In this video, we discussed two related topics in data expiration,

data cleanup and transformation.

Here are some common questions to ask when you clean up data.

Do character variables have valid values?

Are numeric variables within range?

Are there missing values?

Are there duplicated values?

Are values unique for some variables, for example, ID variables?

Are the dates valid?

Do we need to combine multiple data files?

It is important to check those questions and

handle them appropriately in the data cleanup process.

While it is straightforward to handle some of those issues,

dealing with others might be highly non-trivial.

As an example, handling missing values usually requires good understanding of

the problem context and can take many alternative approaches.

We discuss it in a separate video.

There are many commercial and open source tools for data cleanup.

Two very popular open source tools are OpenRefine and Data Wrangler.

The tools can greatly help many common data exploration tasks.

I encourage you to explore their websites to learn more.

Next, we move on to data transformation,

which usually means that we apply a mathematical function to each data value.
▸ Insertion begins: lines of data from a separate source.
-- ==== Sys2Proof/Tests/Slice0.lean ====
section
/-! SUPPORT. Tests: ill-formed commands that WellFormed refuses, single steps against the spec's numbers, and for every statement of Certificates/Slice0
concrete states that meet the hypotheses of its clauses. -/
namespace Sys2Proof.Tests
open Sys2Proof Sys2Proof.Machine
set_option Elab.async false

/-! Small states. -/

/-- A device with one engine. -/
def eng (E : Engine) : State := { State.reset with engines := [(0, E)] }

/-- An engine whose g1, g2 and g3 hold these words. -/
def regs3 (a b c : W24) : Engine := { regs := [(1, a), (2, b), (3, c)] }

/-- A hearth with power that this device holds. -/
def up : HearthSt := { alwaysOn := true, logic := true, held := true, saggar := false, claim := 2 }

/-- A device whose hearth 0 is held, its feed group conducts, and its cell 0 is this one. -/
def one (C : Cell) (H : HearthSt := up) : State :=
  { State.reset with cells := [(0, C)], hearths := [(0, H)], groups := [(0, { phase := .steady, sel := some .a })] }

theorem listens_one (C : Cell) : Listens (one C) 0 .loc := ⟨rfl, rfl, rfl, rfl, rfl, rfl⟩

/-- The state that a command answers. -/
def after (i : Instr) (s : State) : State := match exec i s with | .next t => t | _ => s

/-- The device in Draw. -/
def draw (s : State) : State :=
  { s with boot := { s.boot with rails := true, stage := 3, devState := 1, started := true }, log := { s.log with running := true } }

/-- A profile of 28 words under the library schedule, 0 but for those listed. -/
def prof (l : Tab (BitVec 64)) : List (BitVec 64) := (List.range 28).map fun i => if i = 0 then 0x400000000#64 else tabGet 0 l i

/-- Channel 0 in service on engines 0 and 512 of a device in Draw. -/
def serving (A : ChanSt) (C : Cell := {}) : State := { draw (one C) with chans := [(0, { A with sitter := some 0, cone := some 512 })] }
/-! The instruction set of the engines (10). -/

theorem wit_EngineProducts_pos : let E := (eng (regs3 5 1 0)).engine 0
    0 < (regGet E 2).toInt := by decide
theorem wit_EngineProducts_by_zero : let E := (eng (regs3 0 0 0)).engine 0
    (regGet E 2).toInt ≤ 0 ∧ 0 ≤ (regGet E 1).toInt := by decide
theorem wit_EngineProducts_negative : let E := (eng (regs3 0xFFFFFF 0x800000 0)).engine 0
    (regGet E 2).toInt ≤ 0 ∧ (regGet E 1).toInt < 0 := by decide
theorem wit_EngineWide_zero : fld (regGet ((eng (regs3 0 0 0)).engine 0) 3) 18 6 = 0 := by decide
theorem wit_EngineWide_uf24 : fld (regGet ((eng (regs3 0 0 0xFC0001)).engine 0) 3) 18 6 = 63 := by decide
theorem wit_EngineWide_narw : let r := (regGet ((eng (regs3 0 0 0xFFFFE9)).engine 0) 3).toInt
    r = -23 ∧ -23 ≤ r ∧ r ≤ 31 := by decide
theorem wit_EngineWide_narw_high : let r := (regGet ((eng (regs3 0 0 31)).engine 0) 3).toInt
    r ≤ 31 ∧ (-23 : Int) ≤ r := by decide
theorem wit_EngineWide_narw_outside : let r := (regGet ((eng (regs3 0 0 32)).engine 0) 3).toInt
    ¬ (-23 ≤ r ∧ r ≤ 31) := by decide
theorem wit_EngineMemory_ldp : ¬ ((0 : Reg) = 0 ∧ 256 ≤ (255 : Fin 512).val) ∧ ¬ ((1 : Reg) = 0 ∧ 256 ≤ (256 : Fin 512).val) := by decide
theorem wit_EngineMemory_ldp_fails : (0 : Reg) = 0 ∧ 256 ≤ (256 : Fin 512).val := by decide
theorem wit_EngineMemory_ldm : let s : State := { eng {} with clusters := [(0, { tick := 1 })] }
    (31 : Fin 512).val < 32 ∧ (s.engine 512).ranTick < (s.cluster 0).tick := by decide
theorem wit_EngineMemory_ldm_old : let s : State := { State.reset with engines := [(512, { ranTick := 1 })], clusters := [(0, { tick := 1 })] }
    (31 : Fin 512).val < 32 ∧ (s.cluster 0).tick ≤ (s.engine 512).ranTick := by decide
theorem wit_EngineMemory_ldm_fails : 32 ≤ (32 : Fin 512).val := by decide
theorem wit_EngineInputs : ¬ (16 ≤ (15 : Fin 128).val ∧ (15 : Fin 128).val < 64) ∧ ¬ (16 ≤ (64 : Fin 128).val ∧ (64 : Fin 128).val < 64) := by decide
theorem wit_EngineInputs_req : (0x0C : Fin 128).val = 0x0C ∧ ((eng {}).engine 0).loop = none := by decide
theorem wit_EngineInputs_replay : ((eng { loop := some (1, 9, 3) }).engine 0).loop = some (1, 9, 2 + 1) := by decide
theorem wit_EngineInputs_reserved : 16 ≤ (16 : Fin 128).val ∧ (63 : Fin 128).val < 64 := by decide
theorem wit_EngineOutputs_latch : (0x40 ≤ (0x40 : Fin 128).val ∧ (0x40 : Fin 128).val ≤ 0x45) ∧ ((eng {}).engine 0).loop = none := by decide
theorem wit_EngineOutputs_replay : (0x49 : Fin 128).val = 0x49 ∧ ((eng { loop := some (1, 9, 1) }).engine 0).loop = some (1, 9, 0 + 1) := by decide
/-- A queued event request. -/
def request : EventReq := { source := 0, code := 0, payload := 0, tickTime := 0, dropped := 0 }
theorem wit_EngineOutputs_event : let E := (eng { regs := [(1, 0x1B01)], events := List.replicate 3 request }).engine 0
    (0x43 : Fin 128).val = 0x43 ∧ (regGet E 1).extractLsb' 0 16 ≠ 0 ∧ E.events.length < 4 := by decide
theorem wit_EngineOutputs_full : let E := (eng { regs := [(1, 0x1B01)], events := List.replicate 4 request }).engine 0
    (regGet E 1).extractLsb' 0 16 ≠ 0 ∧ 4 ≤ E.events.length := by decide
theorem wit_EngineOutputs_ignored : 0x4A ≤ (0x4A : Fin 128).val ∧ (0x5F : Fin 128).val ≤ 0x5F := by decide
theorem wit_EngineOutputs_fails : let p : Fin 128 := 0x60
    ¬ ((0x40 ≤ p.val ∧ p.val ≤ 0x45) ∨ p.val = 0x48 ∨ p.val = 0x49) ∧ ¬ (0x4A ≤ p.val ∧ p.val ≤ 0x5F) := by decide

/-- An engine whose parameter bank holds a PWL table at word 16: x = 0, 10, …, 70 and y = 2x. -/
def pwlEng (x : W24) : Engine := { regs := [(1, x)], bank0 := (List.range 16).map fun j => (16 + j, if j % 2 = 0 then BitVec.ofNat 24 (5 * j)
  else BitVec.ofNat 24 (10 * (j - 1))) }
theorem wit_EnginePwl : let E := (eng (pwlEng 25)).engine 0
    let xs (j : Nat) := (parGet E (16 + 2 * j)).toInt
    let x := (regGet E 1).toInt
    2 < 7 ∧ xs 0 < x ∧ x ≤ xs 7 ∧ xs 2 < x ∧ x ≤ xs 3 ∧ xs 1 < x := by decide
theorem wit_EnginePwl_below : (regGet ((eng (pwlEng 0)).engine 0) 1).toInt ≤ (parGet ((eng (pwlEng 0)).engine 0) 16).toInt := by decide
theorem wit_EnginePwl_above : let E := (eng (pwlEng 71)).engine 0
    (parGet E 16).toInt < (regGet E 1).toInt ∧ (parGet E 30).toInt < (regGet E 1).toInt := by decide
theorem wit_EnginePower : (parGet ((eng { bank0 := [(3, 497 * 2 ^ 15)] }).engine 0) 3).toNat / 2 ^ 15 + 15 ≤ 512 := by decide
theorem wit_EnginePole_due : let s : State := { eng { bank0 := [(3, 507 * 2 ^ 15 + 0x80), (0x85, 2)] } with clusters := [(0, { tick := 8 })] }
    let E := s.engine 0
    (s.cluster 0).tick % 2 ^ ((parGet E (0x80 + 5)).toNat % 32) = 0 ∧ (parGet E 3).toNat / 2 ^ 15 + 5 ≤ 512 := by decide
theorem wit_EnginePole_not_due : let s : State := { eng { bank0 := [(3, 0x80), (0x85, 2)] } with clusters := [(0, { tick := 9 })] }
    ¬ (s.cluster 0).tick % 2 ^ ((parGet (s.engine 0) (0x80 + 5)).toNat % 32) = 0 := by decide
theorem wit_EngineBranches : let E := (eng { loop := none }).engine 0
    E.catchUp = 0 ∧ E.loop = none := by decide
theorem wit_EngineBranches_body_end : let E := (eng { loop := some (4, 9, 2) }).engine 0
    E.catchUp = 0 ∧ E.loop = some (4, (9 : Fin 8192).val, 2) := by decide
theorem wit_EngineBranches_other : let E := (eng { loop := some (4, 8, 2) }).engine 0
    E.catchUp = 0 ∧ (8 : Nat) ≠ (9 : Fin 8192).val ∧ E.loop = some (4, 8, 2) := by decide
theorem wit_EngineBranches_taken : let E := (eng { z := true, loop := some (4, 9, 1) }).engine 0
    condHolds E .eq = true ∧ E.loop = some (4, (9 : Fin 8192).val, 1) := by decide
theorem wit_EngineBranches_replay : ((eng { catchUp := 3 }).engine 0).catchUp ≠ 0 := by decide
theorem wit_EngineBranches_nop : let E := (eng { pc := 8, loop := some (4, 9, 2) }).engine 0
    E.loop = some (4, E.pc + 1, 0 + 2) := by decide
theorem wit_EngineBranches_last : let E := (eng { pc := 8, loop := some (4, 9, 1) }).engine 0
    E.loop = some (4, E.pc + 1, 1) := by decide
theorem wit_EngineMismatch_first : let s := eng {}
    (s.chan (engChan s 0)).frozen = false ∧ s.coll.shadows = [] ∧ errClass 0x20C ≠ 3 ∧ (s.engine 0).failed = false := by decide
theorem wit_EngineMismatch_again : let s : State := { eng {} with chans := [(0, { frozen := true, sitter := some 0 })] }
    (s.chan (engChan s 0)).frozen = true := by decide


theorem test_add_wraps : let E := (after (.opAdd 0 4 1 2) (eng (regs3 0xFFFFFF 2 0))).engine 0
    regGet E 4 = 1 ∧ E.c = true ∧ E.v = false ∧ E.z = false ∧ E.pc = 1 := by decide
theorem test_adds_saturates : let E := (after (.opAdds 0 4 1 2) (eng (regs3 0x7FFFFF 1 0))).engine 0
    regGet E 4 = 0x7FFFFF ∧ E.v = true := by decide
theorem test_g0_discards : regGet ((after (.opLdi 0 0 5) (eng {})).engine 0) 0 = 0 := by decide
theorem test_ldi_extends_sign : regGet ((after (.opLdi 0 4 0x8000) (eng {})).engine 0) 4 = 0xFF8000 := by decide
theorem test_mul_rounds_away : regGet ((after (.opMul 0 4 1 2 1 .near) (eng (regs3 0xFFFFFF 3 0))).engine 0) 4 = 0xFFFFFE := by decide
theorem test_div_by_zero : regGet ((after (.opDiv 0 4 1 2 0 .near) (eng (regs3 0xFFFFFF 0 0))).engine 0) 4 = 0x800000 := by decide
theorem test_shl_loses_sign : ((after (.opShl 0 4 1 2) (eng (regs3 0x400000 0 0))).engine 0).v = true := by decide
theorem test_shr_signed : regGet ((after (.opShr 0 4 1 4) (eng (regs3 0x800000 0 0))).engine 0) 4 = 0xF80000 := by decide
theorem test_subwz_floors : pairGet ((after (.opSubwz 0 3 0 1) (eng { regs := [(16, 1), (18, 2)] })).engine 0) 3 = 0 := by decide
theorem test_pwl_interpolates : regGet ((after (.opPwl 0 4 1 0 16 (.lin .near)) (eng (pwlEng 25))).engine 0) 4 = 50 := by decide
theorem test_lds_wraps : regGet ((after (.opLds 0 4 1 511) (eng { regs := [(1, 2)], mem := [(1, 7)] })).engine 0) 4 = 7 := by decide
theorem test_branch_costs_two : ((after (.opBr 0 .al 100) (eng {})).engine 0).slots = 2 := by decide
theorem test_out_latches : tabGet 0 ((after (.opOut 0 0x40 1) (eng (regs3 0x12ABCD 0 0))).engine 0).outs 0x40 = 0xABCD := by decide

/-! Steps, and the words of a command frame (01, 02, 09). -/

theorem wit_OnlyDebugStops (b : Bool) : Instr.imageStart ≠ .aelheipDebug b := by intro h; cases h
theorem wit_OnlyDebugStops_unlocked : debugLock State.reset = false := by decide +kernel
theorem wit_OnlyDebugStops_locked : debugLock (State.reset.setFuses (BitVec.ofNat 2560 (2 ^ 73))) = true := by decide +kernel
theorem wit_CommandFootprint : exec (.opNop 0) (eng {}) = .next (after (.opNop 0) (eng {})) := rfl
theorem wit_QueueIsKept : (eng {}).pending = [] := rfl
theorem wit_StepKeepsForm : (eng { z := true }).Wf ∧ step (eng { z := true }) = .next (eng { z := true }) :=
  ⟨⟨by decide, by decide, by decide, by decide, by decide, by decide, by decide, by decide, by decide, by decide, by decide, by decide, by decide,
    by decide, by decide, by decide, by decide, by decide, by decide, by decide, by decide, by decide, by decide, by decide, by decide⟩, rfl⟩

/-- A word that is not the one kept, with no fast trip in this tick. -/
abbrev Fresh (C : Cell) (w : BitVec 16) : Prop := C.kept ≠ some w ∧ bitOf C.tickCauses 0 = false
Perhaps the most common data transformation is centering and

scaling of a single variable.

For those of you with statistics background,

you can think of it as calculating the z-score of each observed value.

That is, each data value is first reduced by the mean and

then divided by the standard deviation.

One of the immediate benefits of centering and

scaling is to make numerical procedures easier to work with and more stable.
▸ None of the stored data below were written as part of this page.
-- ==== Sys2Proof/Machine/Ops.lean ====
section
/-!
DEFINITION. The operations the instructions share: the trace and the waits (spec/00_scope.md R13), the draws
(R15), the register-bus transactions (spec/20_memory.md R52 to R57), the masked bitfield write, the end of a command
(spec/46_host_commands.md R227) and the abort (spec/60_exceptions.md R254). There is no return from an abort (R256).
-/

namespace Sys2Proof.Machine

/-- The outcome of a step of this machine. -/
abbrev Result := Host.Outcome State Fault Refusal

/-! ### Trace, sequencer position, time -/

/-- `Emit(ev)` (R13). -/
def emit (ev : Event) (s : State) : State := { s with trace := s.trace ++ [ev] }

/-- `upc <- upc + 1` (R196). -/
def advance (s : State) : State := { s with upc := s.upc + 1#6 }

/-- Select an image and start it (R190). -/
def startImage (r : RomSel) (s : State) : State := { s with busy := true, romsel := r, upc := 0#6 }

/-- `Delay(kind, us)` (R13, R178): the event, and at least `us` microseconds of the time source. -/
def wait (kind : WaitKind) (us : Nat) (s : State) : State :=
  emit (.delay kind us) { s with now := s.now + us }

/-! ### The draws -/

/-- The answer to a write, and what is left to draw. -/
def nextWrite (d : Draws) : WriteAnswer × Draws :=
  match d.writes with
  | x :: rest => (x, { d with writes := rest })
  | [] => (Config.drawBusWrite d.tick, { d with tick := d.tick + 1 })

/-- The answer to a read, and what is left to draw. -/
def nextRead (d : Draws) : ReadAnswer × Draws :=
  match d.reads with
  | x :: rest => (x, { d with reads := rest })
  | [] => (Config.drawBusRead d.tick, { d with tick := d.tick + 1 })

/-- Whether the clock can be prepared, and what is left to draw. -/
def nextClock (d : Draws) : Bool × Draws :=
  match d.clocks with
  | x :: rest => (x, { d with clocks := rest })
  | [] => (Config.drawClkPrepare d.tick, { d with tick := d.tick + 1 })

/-- How far the time source has moved beyond its law, and what is left to draw. -/
def nextElapsed (d : Draws) : Nat × Draws :=
  match d.elapsed with
  | x :: rest => (x, { d with elapsed := rest })
  | [] => (Config.drawElapsed d.tick, { d with tick := d.tick + 1 })

/-- `Now()` (R262): at least the last value read plus the delays since; what it returns is the new least. -/
def readNow (s : State) : Nat × State :=
  let t := s.now + (nextElapsed s.env).1
  (t, { s with now := t, env := (nextElapsed s.env).2 })

/-! ### The register bus -/

/-- The response the trace shows (R56). -/
def writeResp : WriteAnswer → BusResp
  | .ok => .ok
  | .busErr _ => .busErr

/-- The selected bits that take their new value (R52, R56): all on OK, those that landed on BUSERR. -/
def landedMask (mask : Nat) : WriteAnswer → Nat
  | .ok => mask
  | .busErr landed => mask &&& landed

/-- The word of a read answer, as wide as the bus (R57). -/
def busAnswer (n : Widths) : ReadAnswer → ReadAnswer
  | .word w => .word (w % 2 ^ n.regBits)
  | .busErr => .busErr

/-- `MemWrite(a, 4, w)` and its event (R52, R56, R100). -/
def busWrite (a : Nat) (w : Nat) (s : State) : BusResp × State :=
  let ans := (nextWrite s.env).1
  (writeResp ans,
    emit (.wr a w (writeResp ans))
      { s with
        regs := maskedWrite s.cfg.widths s.regs a (landedMask (maskHalf s.cfg.widths w) ans) (dataHalf s.cfg.widths w)
        env := (nextWrite s.env).2 })

/-- `MemRead(a, 4)` and its event (R57, R123). A read has no effect on `REGS`. -/
def busRead (a : Nat) (s : State) : ReadAnswer × State :=
  let ans := busAnswer s.cfg.widths (nextRead s.env).1
  (ans, emit (.rd a ans) { s with env := (nextRead s.env).2 })

/-! ### How a micro-operation goes on -/

/-- Go on from a completed action; an error or a fault ends the micro-operation (R194). -/
def andThen (a : Act) (k : State → Act) : Act :=
  match a with
  | .done s => k s
  | .raised e s => .raised e s
  | .fault r => .fault r

/-- Change the state an action leaves, however it ended. -/
def onState (g : State → State) (a : Act) : Act :=
  match a with
  | .done s => .done (g s)
  | .raised e s => .raised e (g s)
  | .fault r => .fault r

/-- The field an identifier names, at an offset where a register lies (R14, R59, R84, R143). -/
def withField (f : FieldId) (s : State) (k : RegisterField → Act) : Act :=
  match lookupField s.cfg.variant f with
  | none => .fault (.undefinedField f)
  | some fld =>
    if aligned s.cfg.widths fld.offset = false then .fault (.misalignedOffset fld.offset)
    else if 2 ^ s.cfg.widths.addrBits ≤ fld.offset then .fault (.offsetOutOfRange fld.offset)
    else k fld

/-- The masked bitfield write, without the step of `UPC` (R100, R152 `hook_write`). -/
def writeField (f : FieldId) (enabled : Bool) (s : State) : Act :=
  withField f s fun fld =>
    match busWrite fld.offset (writeWord s.cfg.widths fld enabled) s with
    | (.ok, s') => .done s'
    | (.busErr, s') => .raised .registerError s'

/-! ### The end of a command -/

/-- `finish(code)` (R227). -/
def finish (cmd : HostCmd) (code : ResultCode) (s : State) : State :=
  { emit (.result cmd code) { s with result := code } with busy := false }

/-- The part of an abort that depends on the image (R254): a bring-up image leaves `STATE` Idle. -/
def abortState (s : State) : State :=
  if isBringUp s.romsel then emit (.state .idle) { s with seqState := .idle } else s

/-- Abort with an error (R254): taking an exception, for this block. Nothing is rolled back. -/
def abort (e : ErrorCode) (s : State) : State := finish (imageCommand s.romsel) (.error e) (abortState s)

/-- The end of a micro-operation (R191): it advances, or aborts the image. -/
def complete (a : Act) : Result :=
  match a with
  | .done s => .next (advance s)
  | .raised e s => .next (abort e s)
  | .fault r => .fault r

/-! ### Scratch state -/

/-- Leaving a POLL: its scratch state is unspecified from here on (R33). -/
def leavePoll (s : State) : State :=
  { s with
    pollT0 := Config.freeScratch s.env.tick
    pollN := Config.freeScratch (s.env.tick + 1)
    env := { s.env with tick := s.env.tick + 2 } }

/-- Leaving a HOOK: its scratch state is unspecified from here on (R34). -/
def leaveHook (s : State) : State :=
  { s with
    hookIdx := Config.freeScratch s.env.tick
    hookSub := Config.freeScratch (s.env.tick + 1)
    env := { s.env with tick := s.env.tick + 2 } }

end Sys2Proof.Machine
end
This is because the centering and

scaling ensures that multiple variables in a dataset is on a common scale.

Centering and scaling is often required or recommended for some modeling tools,

such as clustering, principal component analysis, and neural networks.

The main drawback is that the data becomes harder to interpret.

The data value after centering and scaling measures the number of standard deviations

between each data point and the mean, and its uniqueness.

There are many other data transformations.

Some of them can be expressed using common mathematical functions such logarithm,

square, square root, and inverse.

Except for the first one,

all transformations mentioned here are considered polynomial transformations.

Because they involve polynomial terms of the original data value.

Different transformations are appropriate for different problem contexts.

Sometimes we have to experiment to figure out the right one to use.